The following instructions were given for the defendant:

“1. If the defendant did not have possession and control of the whiskey at the time, but the witness Mattison gave him the money and asked the defendant to get some whiskey for him, and if the defendant gave the money to one Dink Ross and if Ross delivered the whiskey to the witness Mattison, such facts would neither constitute a sale or delivery of the whiskey by the defendant to Mattison, and the defendant should be found not guilty on both counts. ’ ’
“3. Although you may believe from the evidence that the defendant received seventy-five cents from the witness Mattison with which to purchase intoxicating liquors, yet if the defendant gave that money to Dink Ross and said Dink Ross brought the whiskey to the defendant and the witnesses Mattison and G-oldsmith, and all of them drank the whiskey together, then there would not be a sale by the defendant to the witness Mattison, nor would it constitute a delivery by the defendant to the witness Mattison.”

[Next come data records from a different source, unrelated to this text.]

-- ==== Sys2Proof/Machine/EventRequests.lean ====
section
/-!
DEFINITION. EVENT's requests EVSET, EVCLR, EVACK and EVREAD (chapter 10) and LINK's IDENT (R163).
-/

namespace Sys2Proof.Machine

/-- The mask operand of EVSET, EVCLR and EVACK (11.3). -/
def maskOperand (p : List Word) : StatusWord := BitVec.ofNat 16 (bits (word p 1) 15 0)

/-- EVSET at EVENT. -/
def ownEvset (l : Link) (p : List Word) (s : State) : Answer := (s.enable l (maskOperand p)).accept

/-- EVSET. -/
def execEvset (l : Link) (s : State) : Host.Outcome State Fault Refusal := serve .evset l (ownEvset l) s

/-- EVCLR at EVENT. -/
def ownEvclr (l : Link) (p : List Word) (s : State) : Answer := (s.disable l (maskOperand p)).accept

/-- EVCLR. -/
def execEvclr (l : Link) (s : State) : Host.Outcome State Fault Refusal := serve .evclr l (ownEvclr l) s

/-- EVACK at EVENT. -/
def ownEvack (p : List Word) (s : State) : Answer := (s.acknowledge (maskOperand p)).accept

/-- EVACK. -/
def execEvack (l : Link) (s : State) : Host.Outcome State Fault Refusal := serve .evack l ownEvack s

/-- R169, R175: the words EVREAD returns on a link. -/
def State.eventWords (s : State) (l : Link) : List Word :=
  [put 31 16 s.event.status.toNat ||| put 15 0 (s.event.mask l).toNat,
   put 31 16 (s.event.masked l).toNat ||| put 15 0 (s.port l).errors]

/-- EVREAD at EVENT. -/
def ownEvread (l : Link) (_ : List Word) (s : State) : Answer := s.returns (s.eventWords l)

/-- EVREAD. -/
def execEvread (l : Link) (s : State) : Host.Outcome State Fault Refusal := serve .evread l (ownEvread l) s

/-- R163, R175: the words IDENT returns. -/
def State.identWords (s : State) : List Word :=
  [put 31 16 Config.vendorCode ||| put 15 0 Config.partCode,
   put 31 24 Config.revision ||| put 23 16 s.fittedCount ||| put 15 8 Config.windowCount ||| put 7 0 Config.toneTableCount,
   put 31 0 Config.pageCount, put 7 0 Config.markPatternCount]

/-- IDENT at LINK. -/
def ownIdent (_ : List Word) (s : State) : Answer := s.returns s.identWords

/-- IDENT. -/
def execIdent (l : Link) (s : State) : Host.Outcome State Fault Refusal := serve .ident l ownIdent s

end Sys2Proof.Machine
end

*341Objection is made to instruction numbered four (above) because there is no evidence that defendant, after he had gone out and got the whiskey from some other person, “brought it back and delivered it to the witness Mattison. The defendant’s guilt was made to depend, in the instructions, upon his having delivered the bottle of whiskey to Mattison and not upon the immaterial detail of who brought it back. By the fourth instruction the court undertook to aid the jury in distinguishing what facts would constitute a delivery and what facts would constitute a sale. The necessity of a “delivery” of the bottle' of whiskey by defendant to Mattison is clearly stated in the fifth instruction given for the state and in the first and third instructions given for the defendant. It is not conceivable that the jury could have misunderstood the meaning of the instructions as to delivery. Nor do we think it was error for the court, in the absence of a request to that effect by the defendant, to fail to give a definition of a word in such common, every-day use as “delivery.” The word “deliver,” used in the in: formation and instructions, is not used in a technical or symbolical sense, but in the usual sense of “handing over,” and would be as readily understood by a jury of plain men as by the learned judge. Its definition would have required the employment of other words no better understood by the jury than the word sought to be defined, and the result would have been that the definition would have needed defining.

Under all the evidence in the case we think the jury was fully justified in finding the defendant guilty as charged, and that no material error was committed in the giving or refusing of instructions.

The information is assailed on the ground that it charged the defendant with storing and keeping for and delivering to the witness, Mattison. It is claimed that storing and keeping are separate offenses from delivering, and that they cannot be joined in one count. *342This objection is decided against appellant under the authority of State v. Burns (Mo. Sup.), 140 S. W. 871.

The verification to the information is dated the day following the filing of the information. It is not plain and there is no evidence in the record to show it was not verified when filed. There was no objection made to the information on this ground in the trial court, and in any event, there is nothing to show but what it was simply a clerical error.

The judgment is affirmed.

Cox, J., concurs. Gray, J., files separate dissenting opinion.